ACTION ITEM
Every entry below needs to be copied exactly.

Stored data entries:
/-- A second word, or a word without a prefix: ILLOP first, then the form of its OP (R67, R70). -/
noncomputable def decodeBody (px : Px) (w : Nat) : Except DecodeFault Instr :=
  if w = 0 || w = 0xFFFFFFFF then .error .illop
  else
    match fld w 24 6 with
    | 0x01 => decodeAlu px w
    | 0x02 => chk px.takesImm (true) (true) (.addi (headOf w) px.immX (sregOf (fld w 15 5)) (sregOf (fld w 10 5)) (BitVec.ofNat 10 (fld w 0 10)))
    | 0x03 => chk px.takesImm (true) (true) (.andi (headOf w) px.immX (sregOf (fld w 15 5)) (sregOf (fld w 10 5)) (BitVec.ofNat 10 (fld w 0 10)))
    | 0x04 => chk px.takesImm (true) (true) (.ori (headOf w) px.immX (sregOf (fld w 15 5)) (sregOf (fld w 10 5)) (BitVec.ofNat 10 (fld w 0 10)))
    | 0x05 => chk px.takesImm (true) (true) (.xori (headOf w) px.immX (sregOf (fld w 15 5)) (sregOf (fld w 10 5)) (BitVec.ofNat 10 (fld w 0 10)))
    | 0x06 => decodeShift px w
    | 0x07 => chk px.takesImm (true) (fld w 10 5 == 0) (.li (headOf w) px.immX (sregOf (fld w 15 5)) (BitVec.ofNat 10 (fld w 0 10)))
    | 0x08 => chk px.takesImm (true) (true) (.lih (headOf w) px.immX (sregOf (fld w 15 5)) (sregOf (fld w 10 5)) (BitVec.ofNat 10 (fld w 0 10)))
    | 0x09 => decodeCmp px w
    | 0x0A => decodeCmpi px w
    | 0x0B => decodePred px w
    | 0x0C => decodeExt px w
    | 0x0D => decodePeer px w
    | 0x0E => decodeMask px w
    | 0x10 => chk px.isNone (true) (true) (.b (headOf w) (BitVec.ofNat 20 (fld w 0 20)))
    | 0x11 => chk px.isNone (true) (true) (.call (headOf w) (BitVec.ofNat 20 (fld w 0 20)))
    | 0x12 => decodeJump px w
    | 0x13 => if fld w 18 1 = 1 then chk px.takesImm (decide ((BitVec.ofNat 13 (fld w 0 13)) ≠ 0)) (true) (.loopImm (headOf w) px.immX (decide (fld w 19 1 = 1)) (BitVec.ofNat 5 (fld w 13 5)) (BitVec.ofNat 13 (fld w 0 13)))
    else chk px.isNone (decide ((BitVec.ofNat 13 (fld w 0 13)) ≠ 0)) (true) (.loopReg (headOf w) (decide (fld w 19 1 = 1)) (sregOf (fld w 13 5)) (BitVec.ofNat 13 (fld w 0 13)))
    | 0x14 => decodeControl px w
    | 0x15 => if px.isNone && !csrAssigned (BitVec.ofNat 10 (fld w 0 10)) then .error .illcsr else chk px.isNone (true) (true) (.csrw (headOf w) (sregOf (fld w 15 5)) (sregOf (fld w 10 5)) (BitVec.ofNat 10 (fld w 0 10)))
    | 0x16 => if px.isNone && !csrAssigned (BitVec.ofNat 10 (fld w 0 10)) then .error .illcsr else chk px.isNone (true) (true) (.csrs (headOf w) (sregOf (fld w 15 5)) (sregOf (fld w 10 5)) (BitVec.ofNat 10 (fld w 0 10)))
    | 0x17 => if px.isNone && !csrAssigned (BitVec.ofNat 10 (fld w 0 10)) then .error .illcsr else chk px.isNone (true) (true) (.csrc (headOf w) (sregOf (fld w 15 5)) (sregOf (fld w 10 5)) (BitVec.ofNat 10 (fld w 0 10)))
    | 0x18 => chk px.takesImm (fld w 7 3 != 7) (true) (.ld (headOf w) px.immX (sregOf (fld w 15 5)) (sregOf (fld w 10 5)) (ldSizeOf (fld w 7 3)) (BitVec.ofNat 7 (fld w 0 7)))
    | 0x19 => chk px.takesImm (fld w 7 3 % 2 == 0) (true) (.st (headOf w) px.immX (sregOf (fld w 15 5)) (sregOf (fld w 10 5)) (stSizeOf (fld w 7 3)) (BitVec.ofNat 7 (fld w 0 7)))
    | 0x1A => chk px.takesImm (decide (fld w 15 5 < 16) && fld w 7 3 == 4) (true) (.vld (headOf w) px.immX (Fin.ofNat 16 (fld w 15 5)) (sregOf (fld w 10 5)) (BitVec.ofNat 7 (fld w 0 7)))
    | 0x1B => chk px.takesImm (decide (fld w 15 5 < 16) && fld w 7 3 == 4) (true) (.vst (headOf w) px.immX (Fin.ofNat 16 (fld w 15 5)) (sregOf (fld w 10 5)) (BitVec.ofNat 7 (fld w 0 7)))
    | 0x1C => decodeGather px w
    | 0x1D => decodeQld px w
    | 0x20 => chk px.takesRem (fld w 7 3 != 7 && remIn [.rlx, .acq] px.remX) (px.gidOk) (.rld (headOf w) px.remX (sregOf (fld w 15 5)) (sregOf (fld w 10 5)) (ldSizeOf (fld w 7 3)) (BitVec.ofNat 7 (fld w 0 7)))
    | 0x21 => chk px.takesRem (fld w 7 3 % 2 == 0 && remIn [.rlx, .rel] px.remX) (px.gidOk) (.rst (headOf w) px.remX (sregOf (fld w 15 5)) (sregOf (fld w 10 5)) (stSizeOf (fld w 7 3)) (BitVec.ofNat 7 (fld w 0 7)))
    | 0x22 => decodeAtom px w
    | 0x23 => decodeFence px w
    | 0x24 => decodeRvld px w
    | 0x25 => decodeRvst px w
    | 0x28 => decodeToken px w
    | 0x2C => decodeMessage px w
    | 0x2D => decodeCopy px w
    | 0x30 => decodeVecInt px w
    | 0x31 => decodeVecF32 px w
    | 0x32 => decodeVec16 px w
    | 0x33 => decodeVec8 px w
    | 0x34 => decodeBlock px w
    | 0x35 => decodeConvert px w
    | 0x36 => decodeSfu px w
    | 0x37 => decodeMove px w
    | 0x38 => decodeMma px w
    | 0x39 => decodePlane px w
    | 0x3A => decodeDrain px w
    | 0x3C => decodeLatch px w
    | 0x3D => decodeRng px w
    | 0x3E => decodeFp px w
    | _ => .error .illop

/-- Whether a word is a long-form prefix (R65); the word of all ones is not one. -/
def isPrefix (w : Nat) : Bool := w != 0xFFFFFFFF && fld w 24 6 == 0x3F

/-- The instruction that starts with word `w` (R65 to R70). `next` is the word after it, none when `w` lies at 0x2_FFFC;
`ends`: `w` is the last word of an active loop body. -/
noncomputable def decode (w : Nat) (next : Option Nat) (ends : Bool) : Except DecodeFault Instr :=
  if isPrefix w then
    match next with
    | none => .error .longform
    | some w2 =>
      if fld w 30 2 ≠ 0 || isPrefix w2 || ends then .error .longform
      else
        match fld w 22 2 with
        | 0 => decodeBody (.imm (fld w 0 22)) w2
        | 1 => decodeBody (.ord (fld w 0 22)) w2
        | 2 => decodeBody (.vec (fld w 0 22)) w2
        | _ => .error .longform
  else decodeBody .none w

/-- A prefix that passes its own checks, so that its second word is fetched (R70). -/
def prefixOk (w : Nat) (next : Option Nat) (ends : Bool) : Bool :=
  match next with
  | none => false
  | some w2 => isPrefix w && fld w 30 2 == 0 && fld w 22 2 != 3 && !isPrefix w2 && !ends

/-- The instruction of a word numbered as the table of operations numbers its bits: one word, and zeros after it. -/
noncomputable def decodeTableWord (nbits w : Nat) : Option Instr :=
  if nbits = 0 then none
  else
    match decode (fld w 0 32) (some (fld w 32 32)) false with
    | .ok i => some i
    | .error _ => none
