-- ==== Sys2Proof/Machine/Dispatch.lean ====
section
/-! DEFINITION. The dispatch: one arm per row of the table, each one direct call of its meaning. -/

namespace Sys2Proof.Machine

RESULT FOR THIS TASK
/-- A second word, or a word without a prefix: ILLOP first, then the form of its OP (R67, R70). -/
noncomputable def decodeBody (px : Px) (w : Nat) : Except DecodeFault Instr :=
  if w = 0 || w = 0xFFFFFFFF then .error .illop
  else
    match fld w 24 6 with
    | 0x01 => decodeAlu px w
    | 0x02 => chk px.takesImm (true) (true) (.addi (headOf w) px.immX (sregOf (fld w 15 5)) (sregOf (fld w 10 5)) (BitVec.ofNat 10 (fld w 0 10)))
    | 0x03 => chk px.takesImm (true) (true) (.andi (headOf w) px.immX (sregOf (fld w 15 5)) (sregOf (fld w 10 5)) (BitVec.ofNat 10 (fld w 0 10)))
    | 0x04 => chk px.takesImm (true) (true) (.ori (headOf w) px.immX (sregOf (fld w 15 5)) (sregOf (fld w 10 5)) (BitVec.ofNat 10 (fld w 0 10)))
    | 0x05 => chk px.takesImm (true) (true) (.xori (headOf w) px.immX (sregOf (fld w 15 5)) (sregOf (fld w 10 5)) (BitVec.ofNat 10 (fld w 0 10)))
    | 0x06 => decodeShift px w
    | 0x07 => chk px.takesImm (true) (fld w 10 5 == 0) (.li (headOf w) px.immX (sregOf (fld w 15 5)) (BitVec.ofNat 10 (fld w 0 10)))
    | 0x08 => chk px.takesImm (true) (true) (.lih (headOf w) px.immX (sregOf (fld w 15 5)) (sregOf (fld w 10 5)) (BitVec.ofNat 10 (fld w 0 10)))
    | 0x09 => decodeCmp px w
    | 0x0A => decodeCmpi px w
    | 0x0B => decodePred px w
    | 0x0C => decodeExt px w
    | 0x0D => decodePeer px w
    | 0x0E => decodeMask px w
    | 0x10 => chk px.isNone (true) (true) (.b (headOf w) (BitVec.ofNat 20 (fld w 0 20)))
    | 0x11 => chk px.isNone (true) (true) (.call (headOf w) (BitVec.ofNat 20 (fld w 0 20)))
    | 0x12 => decodeJump px w
    | 0x13 => if fld w 18 1 = 1 then chk px.takesImm (decide ((BitVec.ofNat 13 (fld w 0 13)) ≠ 0)) (true) (.loopImm (headOf w) px.immX (decide (fld w 19 1 = 1)) (BitVec.ofNat 5 (fld w 13 5)) (BitVec.ofNat 13 (fld w 0 13)))
    else chk px.isNone (decide ((BitVec.ofNat 13 (fld w 0 13)) ≠ 0)) (true) (.loopReg (headOf w) (decide (fld w 19 1 = 1)) (sregOf (fld w 13 5)) (BitVec.ofNat 13 (fld w 0 13)))
    | 0x14 => decodeControl px w
    | 0x15 => if px.isNone && !csrAssigned (BitVec.ofNat 10 (fld w 0 10)) then .error .illcsr else chk px.isNone (true) (true) (.csrw (headOf w) (sregOf (fld w 15 5)) (sregOf (fld w 10 5)) (BitVec.ofNat 10 (fld w 0 10)))
    | 0x16 => if px.isNone && !csrAssigned (BitVec.ofNat 10 (fld w 0 10)) then .error .illcsr else chk px.isNone (true) (true) (.csrs (headOf w) (sregOf (fld w 15 5)) (sregOf (fld w 10 5)) (BitVec.ofNat 10 (fld w 0 10)))
    | 0x17 => if px.isNone && !csrAssigned (BitVec.ofNat 10 (fld w 0 10)) then .error .illcsr else chk px.isNone (true) (true) (.csrc (headOf w) (sregOf (fld w 15 5)) (sregOf (fld w 10 5)) (BitVec.ofNat 10 (fld w 0 10)))
    | 0x18 => chk px.takesImm (fld w 7 3 != 7) (true) (.ld (headOf w) px.immX (sregOf (fld w 15 5)) (sregOf (fld w 10 5)) (ldSizeOf (fld w 7 3)) (BitVec.ofNat 7 (fld w 0 7)))
    | 0x19 => chk px.takesImm (fld w 7 3 % 2 == 0) (true) (.st (headOf w) px.immX (sregOf (fld w 15 5)) (sregOf (fld w 10 5)) (stSizeOf (fld w 7 3)) (BitVec.ofNat 7 (fld w 0 7)))
    | 0x1A => chk px.takesImm (decide (fld w 15 5 < 16) && fld w 7 3 == 4) (true) (.vld (headOf w) px.immX (Fin.ofNat 16 (fld w 15 5)) (sregOf (fld w 10 5)) (BitVec.ofNat 7 (fld w 0 7)))
    | 0x1B => chk px.takesImm (decide (fld w 15 5 < 16) && fld w 7 3 == 4) (true) (.vst (headOf w) px.immX (Fin.ofNat 16 (fld w 15 5)) (sregOf (fld w 10 5)) (BitVec.ofNat 7 (fld w 0 7)))
    | 0x1C => decodeGather px w
    | 0x1D => decodeQld px w
    | 0x20 => chk px.takesRem (fld w 7 3 != 7 && remIn [.rlx, .acq] px.remX) (px.gidOk) (.rld (headOf w) px.remX (sregOf (fld w 15 5)) (sregOf (fld w 10 5)) (ldSizeOf (fld w 7 3)) (BitVec.ofNat 7 (fld w 0 7)))
    | 0x21 => chk px.takesRem (fld w 7 3 % 2 == 0 && remIn [.rlx, .rel] px.remX) (px.gidOk) (.rst (headOf w) px.remX (sregOf (fld w 15 5)) (sregOf (fld w 10 5)) (stSizeOf (fld w 7 3)) (BitVec.ofNat 7 (fld w 0 7)))
    | 0x22 => decodeAtom px w
    | 0x23 => decodeFence px w
    | 0x24 => decodeRvld px w
    | 0x25 => decodeRvst px w
    | 0x28 => decodeToken px w
    | 0x2C => decodeMessage px w
    | 0x2D => decodeCopy px w
    | 0x30 => decodeVecInt px w
    | 0x31 => decodeVecF32 px w
    | 0x32 => decodeVec16 px w
    | 0x33 => decodeVec8 px w
    | 0x34 => decodeBlock px w
    | 0x35 => decodeConvert px w
    | 0x36 => decodeSfu px w
    | 0x37 => decodeMove px w
    | 0x38 => decodeMma px w
    | 0x39 => decodePlane px w
    | 0x3A => decodeDrain px w
    | 0x3C => decodeLatch px w
    | 0x3D => decodeRng px w
    | 0x3E => decodeFp px w
    | _ => .error .illop

/-- Whether a word is a long-form prefix (R65); the word of all ones is not one. -/
def isPrefix (w : Nat) : Bool := w != 0xFFFFFFFF && fld w 24 6 == 0x3F

/-- The instruction that starts with word `w` (R65 to R70). `next` is the word after it, none when `w` lies at 0x2_FFFC;
`ends`: `w` is the last word of an active loop body. -/
noncomputable def decode (w : Nat) (next : Option Nat) (ends : Bool) : Except DecodeFault Instr :=
  if isPrefix w then
    match next with
    | none => .error .longform
    | some w2 =>
      if fld w 30 2 ≠ 0 || isPrefix w2 || ends then .error .longform
      else
        match fld w 22 2 with
        | 0 => decodeBody (.imm (fld w 0 22)) w2
        | 1 => decodeBody (.ord (fld w 0 22)) w2
        | 2 => decodeBody (.vec (fld w 0 22)) w2
        | _ => .error .longform
  else decodeBody .none w

/-- A prefix that passes its own checks, so that its second word is fetched (R70). -/
def prefixOk (w : Nat) (next : Option Nat) (ends : Bool) : Bool :=
  match next with
  | none => false
  | some w2 => isPrefix w && fld w 30 2 == 0 && fld w 22 2 != 3 && !isPrefix w2 && !ends

/-- The instruction of a word numbered as the table of operations numbers its bits: one word, and zeros after it. -/
noncomputable def decodeTableWord (nbits w : Nat) : Option Instr :=
  if nbits = 0 then none
  else
    match decode (fld w 0 32) (some (fld w 32 32)) false with
    | .ok i => some i
    | .error _ => none
-- ==== Sys2Proof/Machine/Dispatch.lean ====
section
/-! DEFINITION. The dispatch: one arm per row of the table, each one direct call of its meaning. -/

namespace Sys2Proof.Machine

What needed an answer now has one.